Или же, когда Филипа объявят победителем, можно помочь ему подняться на ноги, направить на сцену (если на этом снобском фестивале признают такие вульгарные вещи, как сцена), изобразить внезапный приступ месячных болей и поспешить к ближайшему выходу. Домой в Ноттинг-Хилл за одеждой, «евростаром» в Париж еще до полуночи, коттедж во Франции к рассвету, вырвать из стены телефонный провод. А через год вернуться и попытаться восстановить репутацию.
Что угодно — лишь бы не сидеть тут, глядя, как Филип проваливает благодарственную речь, лишь бы не смотреть, как он стоит тут в обвисшем камербанде, точно подмокшая петарда, у всех на виду — живое олицетворение Автора-неудачника в современной пьесе-моралите. Даже не в полноценной пьесе.
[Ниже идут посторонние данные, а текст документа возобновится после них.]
-- ==== Sys2Proof/Machine/Access.lean ====
section
/-! DEFINITION. Roles, rights and abort codes of object accesses (R423-R429, R442, R474, Table 14.3). -/

namespace Sys2Proof.Machine

/-- The privilege level in a state word (Table 2.2). -/
def swPL (sw : DWord) : Nat := fld sw 71 70

/-- The roles of Table 14.2. -/
inductive ORole where
  | owner | operator | service | host
  | tenant (t : Nat)
  | anyone
deriving DecidableEq, Repr

def State.session (s : State) (id : Nat) : Option Session := s.sv.sessions.find? (fun x => x.id == id)

/-- The role a route fixes (Table 14.2); no role: no such session, or in band at level 3. -/
def State.routeRole (s : State) : Route → Option ORole
  | .session id =>
    match s.session id with
    | some x => if x.role == 1 then some .owner else if x.role == 2 then some .operator
                else if x.role == 3 then some .service else none
    | none => none
  | .inBand c =>
    let pl := swPL (s.core c).sw
    if pl == 0 then some .owner else if pl == 1 then some .host
    else if pl == 2 then some (.tenant (s.core c).tenant) else none

def ORole.column : ORole → Nat
  | .owner => 0
  | .operator => 1
  | .service => 2
  | .host => 3
  | .tenant _ => 4
  | .anyone => 5

def objFind (index sub : Nat) : Option ObjRow :=
  objRows.find? (fun r => r.index == index && r.lo ≤ sub && sub ≤ r.hi)

/-- The type of an object and a role's rights to it; absent objects are (none, 0). -/
def objRights (r : ORole) (index sub : Nat) : Option OType × Nat :=
  if 0x4000 ≤ index && index < 0x8000 then
    let t := (index - 0x4000) / 0x20
    if index % 0x20 == 0 && (sub == 1 || sub == 2) then
      (some (if sub == 1 then .u 1 else .bool),
       match r with
       | .owner => 1
       | .host => 1
       | .tenant u => b2n (t == u)
       | _ => 0)
    else (none, 0)
  else match objFind index sub with
    | some o => (some o.ty, o.rights.getD r.column 0)
    | none => (none, 0)

/-- Octets of a type's value: least and most. -/
def OType.lengths : OType → Nat × Nat
  | .u n => (n, n)
  | .i n => (n, n)
  | .w36 => (5, 5)
  | .d72 => (9, 9)
  | .bool => (1, 1)
  | .str n => (1, n)
  | .blob n => (n, n)

/-- The octets form a value of the type (R423, abort 04h). -/
def OType.fits (t : OType) (l : List Octet) : Bool :=
  let (lo, hi) := t.lengths
  decide (lo ≤ l.length) && decide (l.length ≤ hi) &&
    (match t with
     | .w36 => decide (octNat l < 2 ^ 36)
     | .str _ => l.all (fun o => decide (0x20 ≤ o.toNat) && decide (o.toNat ≤ 0x7E))
     | _ => true)

/-- A BOOL other than 00h or 01h is outside its range. -/
def OType.boolOk (t : OType) (v : Nat) : Bool := t != .bool || v ≤ 1

/-- Owner lock in force (Table 14.9). -/
def State.ownerLocked (s : State) : Bool := s.sv.key == .locked || s.sv.ownerLock

/-- The writes that the owner lock refuses (R442). -/
def lockRefuses (index sub v : Nat) : Bool :=
  (index == 0x1800 && sub == 0x0A) || (index == 0x1902 && sub == 4) || (index == 0x1620 && sub == 1 && v != 0) ||
  (index == 0x1620 && sub == 2) || (index == 0x0300 && 4 ≤ sub && sub ≤ 6) || (index == 0x1900 && sub == 0x0C)

/-- Objects that STANDBY serves (R474). -/
def standbyObject (index sub : Nat) : Bool :=
  index == 0x0100 || index == 0x0200 || (index == 0x0300 && ((1 ≤ sub && sub ≤ 3) || sub == 7)) ||
  (index == 0x1000 && (sub == 0x0A || sub == 0x0B)) || (index == 0x1100 && 1 ≤ sub && sub ≤ 6) ||
  (index == 0x1600 && ((1 ≤ sub && sub ≤ 5) || sub == 7)) || index == 0x1A00 ||
  (index == 0x1B00 && (sub == 1 || sub == 4 || sub == 5))

/-- Objects written in SAFE and HALTED (R428). -/
def safeWrite (index sub : Nat) : Bool :=
  index == 0x0300 || (index == 0x1000 && sub == 0x0A) || (index == 0x1600 && sub == 6) || (index == 0x1610 && sub == 5) ||
  (index == 0x1700 && (sub == 1 || sub == 2)) || (index == 0x1800 && sub == 0x0A) || (index == 0x1900 && sub == 0x0C) ||
  (index == 0x1A00 && sub == 1)

/-- The module state serves the access (R428, R474). In EXTRACTING only 1A00h.01 is written and reads are served.
Assumption 46 (DEDUCED). -/
def State.stateServes (s : State) (index sub : Nat) (write : Bool) : Bool :=
  let publicR := (objRights .anyone index sub).2 == 1
  match s.md.st with
  | .run => true
  | .dawn | .dusk => !write && publicR
  | .extracting => !write || (index == 0x1A00 && sub == 1)
  | .safe | .halted => !write || safeWrite index sub
  | .standby =>
    standbyObject index sub && (!write || (index == 0x1000 && sub == 0x0A) || (index == 0x1A00 && sub == 1))
  | .off => false

/-- The lowest of abort codes 01h to 05h and 07h that applies to an access, 0 when none does (R425, R428, R429, R442).
`fits` says the value has the type's form, `v` its number. -/
def State.odGate (s : State) (r : ORole) (index sub : Nat) (write fits : Bool) (v : Nat) : Nat :=
  let (ty, rt) := objRights r index sub
  if ty.isNone || rt == 0 then 1
  else if write && rt == 1 then 2
  else if !write && rt == 2 then 3
  else if !fits then 4
  else if !s.stateServes index sub write then 5
  else if write && lockRefuses index sub v then (if s.ownerLocked then 7 else 0)
  else 0

/-- The answer of an object access. -/
def State.odAnswer (s : State) (code : Nat) (l : List Octet) : State :=
  { s with sv := { s.sv with answerAbort := code, answer := l } }

/-- A write of a number to an object by one of the object-write rows: the abort found, or the effect. `more` adds the
codes of the owning rule (0 none); the effect takes place only with no abort (R426, R429). -/
def State.odWriteNum (s : State) (route : Route) (index sub v : Nat) (more : Nat) (f : State → State) : State :=
  match s.routeRole route with
  | none => s.odAnswer 1 []
  | some r =>
    let fits := match objRights r index sub with
      | (some t, _) => decide (v < 256 ^ t.lengths.2) && (t != .w36 || v < 2 ^ 36)
      | _ => true
    let g := s.odGate r index sub true fits v
    let code := if g == 0 then more else if more == 0 then g else min g more
    if code == 0 then (f s).odAnswer 0 [] else s.odAnswer code []

/-- The same for octets. -/
def State.odWriteOct (s : State) (route : Route) (index sub : Nat) (l : List Octet) (more : Nat) (f : State → State) :
    State :=
  match s.routeRole route with
  | none => s.odAnswer 1 []
  | some r =>
    let fits := match objRights r index sub with
      | (some t, _) => t.fits l
      | _ => true
    let g := s.odGate r index sub true fits (octNat l)
    let code := if g == 0 then more else if more == 0 then g else min g more
    if code == 0 then (f s).odAnswer 0 [] else s.odAnswer code []

/-- A reserved value of a command object (abort 08h). -/
def rangeOnly (ok : Bool) : Nat := if ok then 0 else 8

/-- The key of a route's select object (R426): index, accessor, and in band the level. -/
def State.selectKey (s : State) (r : Route) (index sub : Nat) : Nat :=
  (index * 256 + sub) * 2 ^ 40 +
    (match r with
     | .session id => 2 ^ 39 + id
     | .inBand c => c * 4 + swPL (s.core c).sw)

/-- The value of a route's select object. -/
def State.select (s : State) (r : Route) (index sub : Nat) : Nat := tget s.sv.selects 0 (s.selectKey r index sub)

/-- A session ends (R436): its slot is erased and its select objects go; `reason` is sent in a CLOSE where one is stated
and the counter can still rise (R434). -/
def State.endSession (s : State) (x : Session) (reason : Option Nat) : State :=
  let s := { s with sv := { s.sv with
    sessions := s.sv.sessions.filter (fun y => y.id != x.id),
    selects := s.sv.selects.filter (fun e => e.1 % 2 ^ 40 != 2 ^ 39 + x.id) } }
  match reason with
  | some r => if x.txCounter + 1 < 2 ^ 64 then s.emit (.ssp x.segB s.sv.serial 7 x.id (x.txCounter + 1) r []) else s
  | none => s

/-- Every session that satisfies `p` ends. -/
def State.endSessions (s : State) (p : Session → Bool) (reason : Option Nat) : State :=
  (s.sv.sessions.filter p).foldl (fun s x => s.endSession x reason) s

/-- A configuration record of a persisted object (R427). -/
def State.persist (s : State) (index sub : Nat) : State := s.ownRecord 4 [packW [(index, 8), (sub, 0)]]

end Sys2Proof.Machine
end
В пантомиме. В чертовой живой картине.
Были — должны были быть — и другие возможности, но не успела Минерва их придумать, как некто в плаще и длинном седом парике вырос из ниоткуда и ударил в гонг. Почти тотчас же двери Банкетного зала отворились вовнутрь, и толпа унесла ее вместе с ее неврастеническим клиентом навстречу их безрадостной участи.
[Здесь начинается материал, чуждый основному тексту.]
/-- A number that the twin's mirrored configuration holds aborts as a busy target (R409). -/
def execCreate (route : Route) (s : State) : Host.Outcome State Fault Refusal :=
  let t := s.select route 0x1500 1
  let held := s.tw.enabled && s.tw.mConfig.any (fun c => c.tenant == t)
  s.runIf (wfRoute route) (s.tenantCommand route 1 true (if held then [] else [.absent]) false State.create)
def execReset (route : Route) (s : State) : Host.Outcome State Fault Refusal :=
  s.runIf (wfRoute route) (s.tenantCommand route 2 false [.active, .stopped] true (fun s t => s.drain t false))
def execDelete (route : Route) (s : State) : Host.Outcome State Fault Refusal :=
  s.runIf (wfRoute route) (s.tenantCommand route 3 true [.active, .stopped] true (fun s t => s.drain t true))
def execDrainTimeout (tenant : Nat) (s : State) : Host.Outcome State Fault Refusal :=
  s.runIf (wfTenant tenant) ((s.drainEnds tenant).stopTimeout tenant)
def execClaim (acc : Accessor) (block : Nat) (s : State) : Host.Outcome State Fault Refusal :=
  s.runIf (wfAccessor acc && wfBlock block) (s.handOverWrite acc (packW [(1, 35), (1, 32), (block, 0)]))
def execRelease (acc : Accessor) (block : Nat) (s : State) : Host.Outcome State Fault Refusal :=
  s.runIf (wfAccessor acc && wfBlock block) (s.handOverWrite acc (packW [(1, 35), (2, 32), (block, 0)]))
def execMoveSource (acc : Accessor) (source : Nat) (s : State) : Host.Outcome State Fault Refusal :=
  s.runIf (wfAccessor acc && decide (source < 8192)) (s.handOverWrite acc (packW [(1, 35), (3, 32), (source, 0)]))
def execHandOverComplete (selfCheckPassed : Bool) (s : State) : Host.Outcome State Fault Refusal :=
  s.runIf true (s.handOverDone selfCheckPassed)
def execGatingRequest (block : Nat) (s : State) : Host.Outcome State Fault Refusal := s.runIf (wfBlock block) (s.gate block)
def execGatingTimeout (block : Nat) (s : State) : Host.Outcome State Fault Refusal :=
  s.runIf (wfBlock block) (s.gateTimeout block)
def execKick (acc : Accessor) (value : Word) (s : State) : Host.Outcome State Fault Refusal :=
  s.runIf (wfAccessor acc) (s.kick acc value)
/-- OD 1500h.0A aborts as a busy target while Zenith is present (R369). -/
def execRestartZenith (route : Route) (value : Nat) (verified measured : Bool) (s : State) :
    Host.Outcome State Fault Refusal :=
  let more := if value != 1 then 8 else if s.tn.absent then 0 else 0x0B
  s.runIf (wfRoute route) (s.odWriteNum route 0x1500 0x0A value more (fun s => s.restartZenith verified measured))

end Sys2Proof.Machine
end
Они оказались за одним из шести столиков перед самой сценой — да, тут была сцена, с трибункой и синим занавесом, все как положено. За тремя соседними столиками сидели обреченные соискатели из шорт-листа. Они все все знали. Минерва поняла это с первого беглого взгляда. На самом деле, не такого уж беглого; она встретила (и просмаковала) исполненный горечи взор своей заклятой соперницы, Бронвин Айронвод из «Ронсли и Айронвод», двое клиентов которой присутствовали тут в числе проигравших.
Ужин, учитывая торжественность события, оказался менее чем блестящим. Минерва пила — отчаянно, безнадежно. Вместе с ней и Филипом за столиком сидело еще четверо: чудовищно нервная аристократичная девица по имени Джонни из рекламного отдела «Горгоны»; Глория Раусел из Би-би-си — с виду (и, вероятно, в самом деле) глубоко беременная; кто-то из «Амазона», кого Минерве надо было бы очаровывать, но больно уж влом; и один из членов жюри, профессор Гейтхедского университета в области изучения утопии. Этот все время ужина только и делал, что с пессимистическим вожделением пялился на ее грудь.